Viewpoints: Health Care Must Prepare For Next Pandemic; Pediatric Board Maternity Leave Policy Needs Revision
Modern Healthcare: How Healthcare Can Meet Pandemic, Climate Change Challenges.
The biggest challenge to human health over the next 25 years will come from climate change. It will also cause and amplify the impact of future pandemics. Both climate change and pandemics will disrupt the economic, physical, and social infrastructures of countries around the world. The events of the past 18 months are a window into our future. Preemptive and adaptive policies and strategies will be needed to avoid even worse consequences than we have experienced to date. The U.S. healthcare system could play a seminal role in addressing these twin threats.

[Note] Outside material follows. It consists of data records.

-- ==== Sys2Proof/Machine/Delivery.lean ====
section
/-! DEFINITION. What a station does with a value delivered to it (R45): the tare (R95 to R98), seating and exit (R58 to
R60), readiness and release (R63, R67), the capture (R80 to R82, R91) and the plate crossing (R73, R74). -/

namespace Sys2Proof.Machine

/-! ## Exits (R60, R68, R111) -/

/-- An exit is reported: the seated flag is cleared, the tracker moves the axle, the sequencer is told. The answer's flag
asks for MISTRACK (R111). -/
def Live.reportExit (T : Tables) (r : Roller) (s : Live) : Live × Bool :=
  let x := (s.setRoller r { s.roller r with seated := false }).trackExit T r
  (x.1.seqExit T (stationOf r), x.2)

/-- MISTRACK raised where the exit asks for it: its EVENT carries the axle that was bound before the exit, for the
binding is cleared last (R111, R154; log 43). -/
def Live.raiseExitMistrack (T : Tables) (r : Roller) (axle : Nat) (x : Live × Bool) : Live :=
  if x.2 then x.1.raiseWith T .mistrack (.station (stationOf r)) axle 0 else x.1

/-- An exit reported where the seated flag is set, with the raise it may ask for (R60). -/
def Live.exitIfSeated (T : Tables) (r : Roller) (s : Live) : Live :=
  if (s.roller r).seated then Live.raiseExitMistrack T r (s.boundOrZero (stationOf r)) (s.reportExit T r) else s

/-- AXLE_LOST (R68): the capture is aborted, the drums are stopped, the exit is reported, and the fault is raised with
the axle bound before the exit. -/
def Live.axleLost (T : Tables) (r : Roller) (s : Live) : Live :=
  let axle := s.boundOrZero (stationOf r)
  let held := if (s.roller r).state = .measuring then (s.captureHolder r).bind fun h =>
      ((s.roller h).capture).map fun c => (h, c) else none
  let x := match held with
    | some (h, c) =>
      let e := (s.captureStop T h c .axleLost fun _ => .releasing).reportExit T r
      (e.1.captureReport T h c .axleLost (s.boundOrZero (stationOf h)), e.2)
    | none => (s.enterReleasing T r).reportExit T r
  (Live.raiseExitMistrack T r axle x).raiseWith T .axleLost (.station (stationOf r)) axle 0

/-! ## The tare takes a value (R95 to R97) -/

/-- A tared channel after one more calibrated value: at a count of 64 it takes no more (R95). -/
def TareChannel.take (entry : Nat) (cal : Int) (c : TareChannel) : TareChannel :=
  if c.entry = entry ∧ c.count < Config.tareCount then { c with count := c.count + 1, sum := c.sum + cal } else c

/-- A tare ends by range failure (R97): `entry` is the first failing channel's. -/
def Live.tareRange (T : Tables) (st : Station) (c : TareContext) (entry : Nat) (s : Live) : Live :=
  let s1 := (s.setTare st { s.tare st with context := none, bar := true }).leaveTaring T st c.service
  (s1.raise T .tareRange (.station st) entry).seqTareEnd T st .range

/-- The tare of a station takes a value of a tared channel, and may complete (R95, R96, R97). -/
def Live.tareTake (T : Tables) (st : Station) (entry : Nat) (cal : Int) (s : Live) : Live :=
  match s.stationState st, (s.tare st).context with
  | .taring, some c =>
    if c.channels.any (fun x => x.entry == entry && decide (x.count < Config.tareCount)) then
      let c1 := { c with channels := c.channels.map (TareChannel.take entry cal) }
      if c1.channels.all (fun x => x.count == Config.tareCount) then
        match c1.channels.find? (·.fails T) with
        | some x => s.tareRange T st c1 x.entry
        | none => s.tareDone T st c1
      else s.setTare st { s.tare st with context := some c1 }
    else s
  | _, _ => s

/-! ## Load, seating and exit (R58, R59, R60, R98) -/

/-- A load history with one more value (R58). -/
def joinHistory (h : List Int) (v : Int) : List Int :=
  if h.length < Config.loadHistory then h ++ [v] else h.drop 1 ++ [v]

/-- A rising load aborts a tare (R56, R98). -/
def Live.tareInterrupted (T : Tables) (r : Roller) (sum : Int) (s : Live) : Live :=
  let st := stationOf r
  let service := ((s.tare st).context.map (·.service)).getD false
  let s1 := s.dropTare st
  let s2 := if service then s1.enterOffline T st else s1.enterSettling T r
  s2.tareAborted T st sum

/-- The load sum is judged (R59, R60, R68, R98). -/
def Live.judgeLoad (T : Tables) (r : Roller) (s : Live) : Live :=
  let sum := s.loadSum T r
  let low := decide (sum < T.settings.empty)
  let high := decide (sum ≥ T.settings.seat)
  match (s.roller r).state with
  | .idle => if high then s.enterSettling T r else s
  | .settling | .seated => if low then (s.enterStill T r .idle).exitIfSeated T r else s
  | .spinning | .ready | .measuring => if low then s.axleLost T r else s
  | .releasing | .faulted => if low then s.exitIfSeated T r else s
  | .taring => if high then s.tareInterrupted T r sum else s
  | .offline | .crossing => s

/-- A LOAD value joins its side's history, and the load sum is judged (R58). -/
def Live.takeLoad (T : Tables) (r : Roller) (d : Side) (v : Int) (s : Live) : Live :=
  let x := s.roller r
  let y := match d with
    | .left => { x with histL := joinHistory x.histL v }
    | .right => { x with histR := joinHistory x.histR v }
  (s.setRoller r y).judgeLoad T r

/-! ## Drums (R63, R67) -/

/-- The release is complete (R67). -/
def Live.releaseComplete (T : Tables) (r : Roller) (s : Live) : Live :=
  let sum := s.loadSum T r
  if sum < T.settings.empty then s.enterStill T r .idle
  else if (s.roller r).seated then s.enterStill T r .seated
  else if sum ≥ T.settings.seat then s.enterSettling T r
  else s.enterStill T r .idle

/-- Both latest DRUM values are below the stopped speed; an absent one counts as 0 (R67). -/
def Live.drumsStopped (T : Tables) (r : Roller) (s : Live) : Bool :=
  let below := fun (role : Role) => decide ((s.latest T (stationOf r) role).getD 0 < T.settings.stopped)
  below .drumL && below .drumR

/-- A ready count after a DRUM value (R63). -/
def readyCount (T : Tables) (n : Nat) (v : Int) : Nat := if v ≥ T.settings.ready then n + 1 else 0

/-- A DRUM value delivered to a roller station (R63, R65, R67). -/
def Live.takeDrum (T : Tables) (r : Roller) (d : Side) (v : Int) (s : Live) : Live :=
  let x := s.roller r
  match x.state with
  | .spinning =>
    let y := match d with
      | .left => { x with readyL := readyCount T x.readyL v }
      | .right => { x with readyR := readyCount T x.readyR v }
    let s1 := s.setRoller r y
    if 5 ≤ y.readyL ∧ 5 ≤ y.readyR then (s1.enterReady T r).judgeSilence T (stationOf r) else s1
  | .releasing => if s.drumsStopped T r then s.releaseComplete T r else s
  | _ => s

/-! ## The capture takes a value (R80, R81, R82, R91) -/

/-- The capture of a MEASURING station and the station that holds it. -/
def Live.measuringCapture (r : Roller) (s : Live) : Option (Roller × Capture) :=
  if (s.roller r).state = .measuring then
    (s.captureHolder r).bind fun h => ((s.roller h).capture).map fun c => (h, c)
  else none

/-- The smaller of a value and a minimum that may be absent. -/
def minWith (o : Option Nat) (v : Nat) : Option Nat := some (match o with | some m => min m v | none => v)

/-- The greater of a value and a maximum that may be absent. -/
def maxWith (o : Option Nat) (v : Nat) : Option Nat := some (match o with | some m => max m v | none => v)

/-- The reductions of a side after a FORCE value (R80, steps 1 to 3). -/
def SideReduction.force (x : SideReduction) (pedal : Option Nat) (v : Nat) : SideReduction :=
  let spread := decide (x.count + 1 > Config.settlingValues)
  { x with
    count := x.count + 1,
    peak := if v > x.peak then v else x.peak,
    pedalAtPeak := if v > x.peak then pedal else x.pedalAtPeak,
    minimum := if spread then minWith x.minimum v else x.minimum,
    maximum := if spread then maxWith x.maximum v else x.maximum }

/-- What a FORCE value ends the capture with (R80, steps 4 and 5; R91). -/
def forceEnd (c : Capture) (holder r : Roller) (d : Side) (v : Nat) : Option EndReason :=
  if (match c.settings.ceiling with | some n => decide (n ≤ v) | none => false) then some .ceiling
  else if r = holder ∧ d = .left then
    match c.settings.length with
    | some n => if n ≤ c.left.count then some .count else none
    | none => none
  else none

/-- A capture after a value: it goes on, or ends normally, and stations back in READY have their silence judged (R49). -/
def Live.goOn (T : Tables) (h : Roller) (c : Capture) (e : Option EndReason) (s : Live) : Live :=
  let s1 := s.setCapture h (some c)
  match e with
  | some reason => (s1.endCapture T h reason fun _ => normalLeaving c.settings reason).judgeReady T
  | none => s1

/-- A FORCE value delivered to a roller station (R80). -/
def Live.takeForce (T : Tables) (r : Roller) (d : Side) (v : Int) (s : Live) : Live :=
  match s.measuringCapture r with
  | some (h, c) =>
    let c1 := c.setSide h r d ((c.side h r d).force c.pedal v.toNat)
    s.goOn T h c1 (forceEnd c1 h r d v.toNat)
  | none => s

/-- A PEDAL value delivered to a roller station (R81); a joint capture takes RA's alone (R91). -/
def Live.takePedal (T : Tables) (r : Roller) (v : Int) (s : Live) : Live :=
  match s.measuringCapture r with
  | some (h, c) =>
    if h = r then
      s.goOn T h { c with pedal := some v.toNat }
        (match c.settings.pedalTarget with | some n => if n ≤ v.toNat then some .pedal else none | none => none)
    else s
  | none => s

/-- The DRUM role of a side. -/
def drumRole : Side → Role
  | .left => .drumL
  | .right => .drumR

/-- The lockup run of a side after a WHEEL value (R82). -/
def lockupRun (T : Tables) (run : Nat) (drum : Option Int) (wheel : Int) : Nat :=
  match drum with
  | none => 0
  | some dv =>
    if 2 * dv < T.settings.ready then 0
    else if (1000 * (dv - wheel)).tdiv dv ≥ T.settings.lockup then run + 1 else 0

/-- A WHEEL value delivered to a roller station (R82). -/
def Live.takeWheel (T : Tables) (r : Roller) (d : Side) (v : Int) (s : Live) : Live :=
  match s.measuringCapture r with
  | some (h, c) =>
    let x := c.side h r d
    let run := lockupRun T x.lockupRun (s.latest T (stationOf r) (drumRole d)) v
    let locked := decide (3 ≤ run)
    s.goOn T h (c.setSide h r d { x with lockupRun := run, lockup := x.lockup || locked })
      (if locked then some .lockup else none)
  | none => s

/-- A value delivered to a roller station: first the tare, then the station (R95). -/
def Live.deliverRoller (T : Tables) (r : Roller) (role : Role) (entry : Nat) (cal v : Int) (s : Live) : Live :=
  let s1 := s.tareTake T (stationOf r) entry cal
  match role with
  | .loadL => s1.takeLoad T r .left v
  | .loadR => s1.takeLoad T r .right v
  | .forceL => s1.takeForce T r .left v
  | .forceR => s1.takeForce T r .right v
  | .drumL => s1.takeDrum T r .left v
  | .drumR => s1.takeDrum T r .right v
  | .wheelL => s1.takeWheel T r .left v
  | .wheelR => s1.takeWheel T r .right v
  | _ => s1

/-! ## The plate station (R73, R74) -/

/-- PS replaced. -/
def Live.setPS (x : PlateStation) (s : Live) : Live := { s with ps := x }

/-- A crossing begins (R74). -/
def Live.startCrossing (T : Tables) (d : Direction) (s : Live) : Live :=
  (s.setPS { s.ps with crossing := some { direction := d, peak := none, stale := none } }).enter T .ps .crossing

/-- A peak displacement after a value (R74). -/
def takePeak (peak : Option Int) (v : Int) : Option Int :=
  match peak with
  | none => some v
  | some p => if v.natAbs > p.natAbs then some v else some p

/-- Side-slip in 0.1 m/km (R74). -/
def sideSlip (T : Tables) (peak : Int) : Int := (peak * 1000).tdiv T.settings.plateLength

/-- The crossing ends (R74): it is reported to the tracker, and PS returns to IDLE (log 20). -/
def Live.endCrossing (T : Tables) (c : Crossing) (s : Live) : Live :=
  let stale := s.ps.tare.stale
  let m := c.peak.map fun p => ({ peak := p, slip := sideSlip T p } : PlateValues)
  let x := s.takeCrossing T c.direction m stale
  let slip := match c.direction, m with
    | .forward, some v => some v.slip
    | _, _ => x.1.ps.lastSlip
  Live.raiseMistrack T .ps ((x.1.setPS { x.1.ps with crossing := none, lastSlip := slip }).enter T .ps .idle, x.2)

/-- A contact rise aborts a tare: a crossing starts, or PS returns to OFFLINE after a service tare (R73, R98). -/
def Live.riseInTare (T : Tables) (d : Direction) (s : Live) : Live :=
  let service := (s.ps.tare.context.map (·.service)).getD false
  let s1 := s.dropTare .ps
  (if service then s1.enterOffline T .ps else s1.startCrossing T d).tareAborted T .ps 0

/-- A contact value delivered to PS (R73, R74); FORWARD is PLATE_ENTRY. -/
def Live.takeContact (T : Tables) (d : Direction) (closed : Bool) (s : Live) : Live :=
  let before := match d with | .forward => s.ps.contactIn | .reverse => s.ps.contactOut
  let rise := closed && !before
  let s1 := s.setPS (match d with
    | .forward => { s.ps with contactIn := closed }
    | .reverse => { s.ps with contactOut := closed })
  match s1.ps.state with
  | .idle => if rise then s1.startCrossing T d else s1
  | .taring => if rise then s1.riseInTare T d else s1
  | .crossing =>
    match s1.ps.crossing with
    | some c => if s1.ps.contactIn || s1.ps.contactOut then s1 else s1.endCrossing T c
    | none => s1
  | _ => s1

/-- A PLATE_DISP value delivered to PS (R74, R95). -/
def Live.takeDisplacement (T : Tables) (entry : Nat) (cal v : Int) (s : Live) : Live :=
  let s1 := s.tareTake T .ps entry cal
  match s1.ps.state, s1.ps.crossing with
  | .crossing, some c => s1.setPS { s1.ps with crossing := some { c with peak := takePeak c.peak v } }
  | _, _ => s1

end Sys2Proof.Machine
end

To do so, healthcare leaders must reinvent what constitutes the healthcare infrastructure; accelerate the implementation of population health budgets that encourage prevention and continuously improving care; and adopt new business models. (Stephen M. Shortell, 6/8)
Stat: Pediatrics Board Should Modernize Its Maternity Leave Policy When my daughter started to reveal just how comfortable she was in utero, and wasn’t planning to leave any time soon, I immediately messaged my obstetrician: “I need to be induced.” I was worried about having enough leave from my fellowship in adolescent medicine. She scheduled me for an induction within a few days, nodding kindly as she shared with me that she, too, went past her due date and watched her maternity leave tick away. (Megana Dwarakanath, 6/9)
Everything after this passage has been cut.